I hope this helps you. I'm over 6 feet so I feel your pain.

this is horrible info.

leg press, u dont want to round ur hips up. i want to keep that arch doing leg press just as u would in squats.

also, plates under heels? MAYBE if someone has severe ankle flexibility but again, u want that arch when squatting. and heels up may cause someone to lean to far forward, knees going over toes, etc. u want feet flat, on heels, spreading floor. I do same with leg press.

TO OP

look up "so you think you can squat" videos. Nice parts about posterior chain, how to hold it, work it, etc.

id take a hard look at everything from foot placement to upper back.

dont feel bad about wearing a belt on evne leg presses. helps keep everything nice and tight and at the least is a mental reminder to keep your back positioned correctly.

good luck, i live with herniated disks and been ALL through this sorta crap. :headbang:
 
definetly see a chiropractor or massage therapist. but one who know what they are doing who has delt with athletes before.
 
I got good money you have tight hammies and hip flexors.
My advice is doing some light good mornings or hyperextensions fist to stretch out and warm up that area- TP4U was mentioning this earlier this week and it really makes a difference.
I do that, some stretching, and do pre exhaust for my legs and usually that helps a great deal.
 
Have you messed around with hand position?

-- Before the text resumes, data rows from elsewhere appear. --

-- ==== Sys2Proof/Machine/Checks.lean ====
section
/-! DEFINITION. Bytes and bits of longer values, and the check and digest functions the spec
names: CRC-16 T10-DIF (R168), CRC-32C (R98), CRC-64 (Reduction Arithmetic), SHA-256 and SHA-384 of
FIPS 180-4 (R407, R475), and HMAC-SHA-256 of RFC 2104 (R514, R520). -/

namespace Sys2Proof.Machine

/-! ## Bytes -/

/-- `n` bytes of a number, most significant first. -/
def bytesBE : Nat → Nat → List Byte
  | 0, _ => []
  | n + 1, x => BitVec.ofNat 8 (x / 2 ^ (8 * n)) :: bytesBE n x

/-- The number a byte string stands for, most significant byte first. -/
def natBE (bs : List Byte) : Nat := bs.foldl (fun acc b => acc * 256 + b.toNat) 0

/-- The low `w` bits of a number from bit `lo` up: the field [lo+w-1:lo]. -/
def field (x lo w : Nat) : Nat := (x / 2 ^ lo) % 2 ^ w

/-- The number with the field [lo+w-1:lo] replaced by the low `w` bits of `v`. -/
def setField (x lo w v : Nat) : Nat :=
  x - field x lo w * 2 ^ lo + (v % 2 ^ w) * 2 ^ lo

/-- Bit `i` of a number. -/
def bit (x i : Nat) : Bool := x.testBit i

/-- Bits of a number set, counted below `n`. -/
def popcount : Nat → Nat → Nat
  | 0, _ => 0
  | n + 1, x => (if x.testBit n then 1 else 0) + popcount n x

/-- A list cut into pieces of `k`, the last one short (fuel is the list's length). -/
def chunks {α : Type} (k : Nat) : Nat → List α → List (List α)
  | 0, _ => []
  | _, [] => []
  | f + 1, xs => xs.take k :: chunks k f (xs.drop k)

/-- An element put before the first one it does not come after. -/
def insertBy {α : Type} (le : α → α → Bool) (x : α) : List α → List α
  | [] => [x]
  | y :: rest => if le x y then x :: y :: rest else y :: insertBy le x rest

/-- A list sorted by an order; equal elements keep their places. -/
def sortBy {α : Type} (le : α → α → Bool) : List α → List α
  | [] => []
  | x :: rest => insertBy le x (sortBy le rest)

/-! ## Check codes -/

/-- One bit of a CRC register of `w` bits, most significant bit first. -/
def crcStep (w poly reg : Nat) (b : Bool) : Nat :=
  let top := reg.testBit (w - 1) != b
  let sh := (reg * 2) % 2 ^ w
  if top then sh ^^^ poly else sh

/-- A CRC over the bits [n-1:0] of `x`, most significant first, without reflection. -/
def crcBits (w poly : Nat) : Nat → Nat → Nat → Nat
  | 0, _, reg => reg
  | n + 1, x, reg => crcBits w poly n x (crcStep w poly reg (x.testBit n))

/-- CRC-16 T10-DIF: polynomial 0x8BB7, initial 0, no reflection, no final XOR (R168). -/
def crc16 (n x : Nat) : Nat := crcBits 16 0x8BB7 n x 0

/-- Bits [n-1:0] reversed. -/
def reverseBits : Nat → Nat → Nat
  | 0, _ => 0
  | n + 1, x => (if x.testBit n then 1 else 0) + 2 * reverseBits n x

/-- A byte into a reflected CRC register. -/
def crcByteR (polyR reg b : Nat) : Nat :=
  let step := fun (r : Nat) => if r.testBit 0 then (r / 2) ^^^ polyR else r / 2
  step (step (step (step (step (step (step (step (reg ^^^ b))))))))

/-- CRC-32C: polynomial 0x1EDC6F41 reflected, initial and final XOR all ones (R98). -/
def crc32c (bs : List Byte) : Nat :=
  (bs.foldl (fun r b => crcByteR 0x82F63B78 r b.toNat) 0xFFFFFFFF) ^^^ 0xFFFFFFFF

/-! ## SHA-2 -/

/-- The first eighty primes: FIPS 180-4 takes every constant of SHA-2 from their roots. -/
def shaPrimes : List Nat :=
  [2, 3, 5, 7, 11, 13, 17, 19, 23, 29, 31, 37, 41, 43, 47, 53, 59, 61, 67, 71] ++
  [73, 79, 83, 89, 97, 101, 103, 107, 109, 113, 127, 131, 137, 139, 149, 151, 157, 163, 167, 173] ++
  [179, 181, 191, 193, 197, 199, 211, 223, 227, 229, 233, 239, 241, 251, 257, 263, 269, 271, 277, 281] ++
  [283, 293, 307, 311, 313, 317, 331, 337, 347, 349, 353, 359, 367, 373, 379, 383, 389, 397, 401, 409]

/-- The `k`-th root of `n` rounded down, found bit by bit below 2^b. -/
def rootBelow (k n : Nat) : Nat → Nat → Nat
  | 0, r => r
  | b + 1, r => rootBelow k n b (if (r + 2 ^ b) ^ k ≤ n then r + 2 ^ b else r)

/-- The first `w` bits of the fraction of a prime's `k`-th root. -/
def rootFraction (k w p : Nat) : BitVec w := BitVec.ofNat w (rootBelow k (p * 2 ^ (k * w)) (w + 5) 0)

/-- Round constants of a variant: cube roots, one for each round. -/
def shaConstants (w rounds : Nat) : List (BitVec w) := (shaPrimes.take rounds).map (rootFraction 3 w)

/-- First chaining value of a variant: square roots of eight primes, SHA-256 from the first on and SHA-384 from the
ninth. -/
def shaStart (w skip : Nat) : List (BitVec w) := ((shaPrimes.drop skip).take 8).map (rootFraction 2 w)

/-- The rotations and shifts of one SHA-2 variant: big sigma 0 and 1, small sigma 0 and 1. -/
structure ShaSigmas where
  b0 : Nat × Nat × Nat
  b1 : Nat × Nat × Nat
  s0 : Nat × Nat × Nat
  s1 : Nat × Nat × Nat
deriving DecidableEq, Repr

def sigmas256 : ShaSigmas := ⟨(2, 13, 22), (6, 11, 25), (7, 18, 3), (17, 19, 10)⟩
def sigmas512 : ShaSigmas := ⟨(28, 34, 39), (14, 18, 41), (1, 8, 7), (19, 61, 6)⟩

def bigSigma {w : Nat} (r : Nat × Nat × Nat) (x : BitVec w) : BitVec w :=
  x.rotateRight r.1 ^^^ x.rotateRight r.2.1 ^^^ x.rotateRight r.2.2

def smallSigma {w : Nat} (r : Nat × Nat × Nat) (x : BitVec w) : BitVec w :=
  x.rotateRight r.1 ^^^ x.rotateRight r.2.1 ^^^ (x >>> r.2.2)

/-- One round on the eight working words, with the sum of round constant and schedule word. -/
def shaRound {w : Nat} (g : ShaSigmas) (v : List (BitVec w)) (kw : BitVec w) : List (BitVec w) :=
  match v with
  | [a, b, c, d, e, f, h, i] =>
    let t1 := i + bigSigma g.b1 e + ((e &&& f) ^^^ (~~~e &&& h)) + kw
    let t2 := bigSigma g.b0 a + ((a &&& b) ^^^ (a &&& c) ^^^ (b &&& c))
    [t1 + t2, a, b, c, d + t1, e, f, h]
  | v => v

/-- The rounds of one block: the last sixteen schedule words are kept, oldest first. -/
def shaRounds {w : Nat} (g : ShaSigmas) :
    List (BitVec w) → List (BitVec w) → List (BitVec w) → List (BitVec w)
  | [], _, v => v
  | k :: ks, win, v =>
    let w0 := win.getD 0 0
    let next := smallSigma g.s1 (win.getD 14 0) + win.getD 9 0 + smallSigma g.s0 (win.getD 1 0) + w0
    shaRounds g ks (win.drop 1 ++ [next]) (shaRound g v (k + w0))

/-- One message block into the chaining value. -/
def shaBlock {w : Nat} (g : ShaSigmas) (ks : List (BitVec w)) (h : List (BitVec w))
    (block : List Byte) : List (BitVec w) :=
  let ws := (chunks (w / 8) 16 block).map (fun b => BitVec.ofNat w (natBE b))
  List.zipWith (· + ·) h (shaRounds g ks ws h)

/-- Padding of FIPS 180-4: one bit, zeros, the bit length in `lenBytes` bytes. -/
def shaPad (blockBytes lenBytes : Nat) (m : List Byte) : List Byte :=
  let n := m.length
  let z := (2 * blockBytes - 1 - lenBytes - n % blockBytes) % blockBytes
  m ++ [0x80#8] ++ List.replicate z 0#8 ++ bytesBE lenBytes (8 * n)

def sha256 (m : List Byte) : List Byte :=
  let p := shaPad 64 8 m
  ((chunks 64 p.length p).foldl (shaBlock sigmas256 (shaConstants 32 64)) (shaStart 32 0)).flatMap
    (fun x => bytesBE 4 x.toNat)

def sha384 (m : List Byte) : List Byte :=
  let p := shaPad 128 16 m
  (((chunks 128 p.length p).foldl (shaBlock sigmas512 (shaConstants 64 80)) (shaStart 64 8)).take 6).flatMap
    (fun x => bytesBE 8 x.toNat)

/-- HMAC-SHA-256 (RFC 2104) under a 32-byte key. -/
def hmacSha256 (key m : List Byte) : List Byte :=
  let k := key ++ List.replicate (64 - key.length) 0#8
  sha256 (k.map (· ^^^ 0x5C#8) ++ sha256 (k.map (· ^^^ 0x36#8) ++ m))

end Sys2Proof.Machine
end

I used to squat with my hands wide and would get insane lower back pumps. I brought my grip in and put my back in a better position.

yep, I tried that. I saw a video awhile ago that explained how keeping your hands and elbows in helps lock your torso. no luck with that back pain though.
 
this is horrible info.

leg press, u dont want to round ur hips up. i want to keep that arch doing leg press just as u would in squats.

also, plates under heels? MAYBE if someone has severe ankle flexibility but again, u want that arch when squatting. and heels up may cause someone to lean to far forward, knees going over toes, etc. u want feet flat, on heels, spreading floor. I do same with leg press.

TO OP

look up "so you think you can squat" videos. Nice parts about posterior chain, how to hold it, work it, etc.

id take a hard look at everything from foot placement to upper back.

dont feel bad about wearing a belt on evne leg presses. helps keep everything nice and tight and at the least is a mental reminder to keep your back positioned correctly.

good luck, i live with herniated disks and been ALL through this sorta crap. :headbang:

Will do. I actually like having my heels elevated because its hard for me to stay upright and keep my knees behind my toes. If I don't elevate my heels sometimes my back starts to bend forward when I get down low.
 
I got good money you have tight hammies and hip flexors.
My advice is doing some light good mornings or hyperextensions fist to stretch out and warm up that area- TP4U was mentioning this earlier this week and it really makes a difference.
I do that, some stretching, and do pre exhaust for my legs and usually that helps a great deal.

I have def. been working on stretching my hams. I do the bear walk ups(idk what they're called exactly), also seen in a video posted a couple weeks ago where dorian yates was training someone. I do the same stretches in the video.

For this particular workout I even did hams first.

I have never done good mornings, so i'll try that out. Thanks
 
Strengthen your core and stretch your muscles, some Pilates could help.

See your doctor if the pain doesn't subside.
 
Another tip: squeeze and contract your glutes before going down on the squat.This will ensure that your body/ spine is straight.